LONG DAY'S JOURNEY is easy to admire, but harder to love. My two previous experiences of seeing it on stage have given certain memorable moments but the play itself has remained a rambling, shapeless beast, over 3 hours long and full of repetitions and longueurs. But Richard Eyre might have changed that perception...
I think I have seen the ten most famous plays by Eugene O'Neill - maybe I need to see DESIRE UNDER THE ELMS too - but all have been seen with a vague sense of duty attached; I have been conscious of seeing Great Plays in the Canon: ANNA CHRISTIE, THE EMPEROR JONES, THE HAIRY APE, STRANGE INTERLUDE, MOURNING BECOMES ELECTRA, AH WILDERNESS!, THE ICEMAN COMETH, A MOON FOR THE MISBEGOTTEN, A TOUCH OF THE POET... there would have to be some seriously great actors in revivals of these plays to get me to see them again.
Of all the O'Neill plays I have seen, as I said before, LONG DAY'S JOURNEY INTO NIGHT is the one I have returned to most often: I saw Jonathan Miller's 1986 Haymarket Theatre revival with Jack Lemmon, Bethel Leslie, Kevin Spacey and Peter Gallagher, then in 2000 I saw the late Robin Phillips' version with Charles Dance, Jessica Lange, Paul Rudd, Paul Nicholls - and an unknown actress called Olivia Colman as the Irish maid! Now here I was... back for another long night in the Tyrone family home on the lonely Connecticut coast.
The monumental play is remarkable when you consider that O'Neill was already suffering the onset of the Parkinson's-related illness which would over the next ten years slowly rob him of the capability to write anything at all. It's intriguing that the more he was being robbed of the ability to write he turned inwards to write plays where his own alcoholic struggles were reflected, and with JOURNEY, the corrosive feelings he had for his family.

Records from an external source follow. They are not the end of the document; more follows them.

-- ==== Sys2Proof/Machine/StepFlow.lean ====
section
/-! DEFINITION. The commands of planning, steps, seals and commit (R25 to R29, R109, R129, R135, R141, R145 to R151, R233
to R235, R251, R253, R254, R326, R336 to R338, R350, R351, R356, R362, R363, R370, R372, R382). -/

namespace Sys2Proof.Machine

/-! ## Planning -/

/-- The slot counter of a crossbar segment, counted from the step's start (R128, R150): where a segment that holds stands. After the
last stage every segment has run all cycles of the jig. -/
def Attempt.counter (a : Attempt) (die seg : Nat) : Nat :=
  (assoc (die * 8 + seg) a.lags).getD (if a.stage < a.stageCount then a.span.1 + a.cycle else jigCycles a.img)

/-- The lead's progress through its step has reached PLAN_POINT: the slot counter of segment 0 on the die of its seal agent
(R21, R150). -/
def State.atPlanPoint (s : State) (a : Attempt) : Bool :=
  a.loaded && match s.sealAgent with
  | none => false
  | some d => jigPlanPoint a.img ≤ a.counter d 0

/-- The lead publishes its next plan when its progress reaches PLAN_POINT (R150). -/
def execPlanPointReached (s : State) : Host.Outcome State Fault Refusal :=
  .next <| match s.attempt with
  | none => s
  | some a => if s.isLead && s.atPlanPoint a && s.plans.isEmpty && !s.degraded then s.planNext else s

/-- While no step is in flight, the lead publishes a plan from the reports that homes sent (R254). -/
def execIdlePlan (s : State) : Host.Outcome State Fault Refusal :=
  .next (if s.isLead && s.idle && !s.degraded then s.planNext else s)

/-- What has been accepted takes effect while the context is idle (R251). -/
def execIdleApply (s : State) : Host.Outcome State Fault Refusal := .next s.idleApply

/-- DEGRADED ends (R373): by RESUME on the lead, and elsewhere with the first plan after it. A member whose buddy is back writes its
mirror again. -/
def State.leaveDegraded (s : State) : State :=
  if !s.degraded then s
  else
    let back := s.lostNodes
    let s := ({ s with lostNodes := [] } : State).mirrorAgain back
    let s := if fld (s.reg oIntStat) 1 0 = 1 then s.setRegFld oIntStat 1 0 0 else s
    s.event stDegraded none (fld (s.reg oIntStat) 27 16) 0 (s.reg64 oSigStepLo)

/-- A refused plan faults the context, on every member, from the node that refused it (R141, R378): no attempt of it goes on. -/
def State.planRefused (s : State) (c node : Nat) : State :=
  let s := match s.attempt with
    | some a => if a.ctx = c then s.stopAttempt a .none else s
    | none => s
  ((s.faultAt c stFault .none node).settleCtxs .none).runPlaces

/-- A refusal is known here. While an earlier step of the context is in flight it waits for the step that it names. -/
def State.takeRefusal (s : State) (m : SealMsg) : State :=
  match s.activeOfJob m.job with
  | none => s
  | some (c, _) => match s.attempt with
    | some a =>
      if a.ctx = c && !(a.plan.step = m.step && a.plan.attempt = m.attempt) then { s with sealsHeld := s.sealsHeld ++ [m] }
      else s.planRefused c m.node
    | none => s.planRefused c m.node

/-- A plan of one step replaces what was published for that step before. A plan that follows a retraction replaces every plan that
came before it: those were published while the retracted attempt ran, and are discarded unused (R27; DEDUCED, log entry 18: plans
come down the tree in the order of their publication). -/
def State.keepPlan (s : State) (pl : Plan) : State :=
  { s with plans := (if pl.attempt = 0 then s.plans.filter fun p => !(p.job = pl.job && p.step = pl.step) else []) ++ [pl] }

/-- The plan that may start next: the first whose predecessor in its context has committed here, and that has not been
retracted (R27). -/
def State.nextPlan (s : State) : Option Plan :=
  s.plans.find? fun p => (match s.ctxOfJob p.job with | some e => p.step = e.2.step + 1 | none => false) &&
    s.attemptFloor p.job ≤ attemptKey p.step p.attempt

/-- A standby that has joined takes the partition's last committed step from the first plan (R373; DEDUCED, log entry 33). -/
def State.adoptStep (s : State) (c : Nat) (pl : Plan) : State :=
  if s.lastJob = 0 && s.attempt.isNone && s.plans.isEmpty then
    s.modCtx c fun x => if x.step = 0 then { x with step := pl.pred } else x
  else s

/-- A plan comes down the tree and goes on to this member's children (R336). A member without an active context of the
job, or without the named image in its slot as it stands, refuses it (R141, R378); one that has been retracted, or that a later attempt
has replaced, is not kept (R363). -/
def execPlan (pl : Plan) (s : State) : Host.Outcome State Fault Refusal :=
  .next <|
    let s := (s.heardCtl (planBody pl).length).emits (s.planChildren.map fun n => .plan n pl)
    if attemptKey pl.step pl.attempt < s.attemptFloor pl.job || s.departed then s
    else
      let s := { s with replansDue := s.replansDue.filter (· != pl.job) }
      match (s.activeOfJob pl.job).filter fun cx => ((cx.2.jig? pl.slot).map jigDigest) = some pl.digest with
      | some (c, _) => ((s.wake.leaveDegraded).adoptStep c pl).keepPlan pl
      | none =>
        let m := s.refusalOf pl.job pl.step pl.attempt
        let s := if (s.activeOfJob pl.job).isSome then s.keepPlan pl else s
        (s.sendRefusal m).takeRefusal m

/-! ## Work in stages (R25, R135) -/

/-- What a piece of work found missing is asked of its lenders, each line once (R181). -/
def State.stallOn (s : State) (a : Attempt) (ls : List Nat) : State :=
  match s.ctx a.ctx with
  | none => s
  | some x => ls.foldl (fun s l =>
      let e := x.page (pageOf (128 * l))
      if s.outst.any fun o => o.purpose = .line a.ctx l then s
      else s.sendRequest a.ctx x.job (entryNode e) (entryRframe e * 2 ^ 21 + 128 * l % 2 ^ 21) (.read 1) false (.line a.ctx l)) s

def isCrossbar : Work → Bool
  | .crossbar _ => true
  | _ => false

/-- Pieces of work in turn. A piece that finds something missing has no effect: it and those after it wait (R128, R181). Where a
segment of the crossbar has to hold, what has fired stays, and the work after it waits until the segment has gone on. -/
def runList : List Work → State → State
  | [], s => s.modAttempt fun a => { a with todo := [] }
  | w :: ws, s =>
    let t := s.doPiece w
    match t.attempt with
    | none => t
    | some b =>
      if isCrossbar w && !b.waits then
        if b.lags.isEmpty then runList ws (t.modAttempt fun a => { a with wants := [] })
        else (t.modAttempt fun a => { a with todo := .crossbar 0 :: ws, wants := [] }).stallOn b b.wants
      else if b.waits || !b.wants.isEmpty then (s.modAttempt fun a => { a with todo := w :: ws }).stallOn b b.wants
      else runList ws t

/-- The next stage begins; the order of R25 runs on from stage to stage of one layer. -/
def State.nextStage (s : State) : State :=
  (s.modAttempt fun a =>
    let b := { a with stage := min (a.stage + 1) a.stageCount, cycle := 0, ending := false, claims := [] }
    { b with phase := if b.layerNow.isSome && b.layerNow = a.layerNow then a.phase else 0 }).streamJig

/-- Every window of the stage has ended: each lasts its full length (R145). -/
def Attempt.windowsDone (a : Attempt) : Bool := a.windowsNow.all fun iw => a.windows.contains iw.1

1912: The Tyrone family are staying in their summer house on the Connecticut coast, haunted by the sound of fog horns through the night. Although all looks well in the morning, by night time all their resentments and secrets will be aired and possibly be unrepairable. James Tyrone once was an actor of promise but has for many years made a lot of money touring a star vehicle that has kept him in work but never fulfilled his dream of being a great tragedian. Although he speculates in buying property, he is miserly with money for his family.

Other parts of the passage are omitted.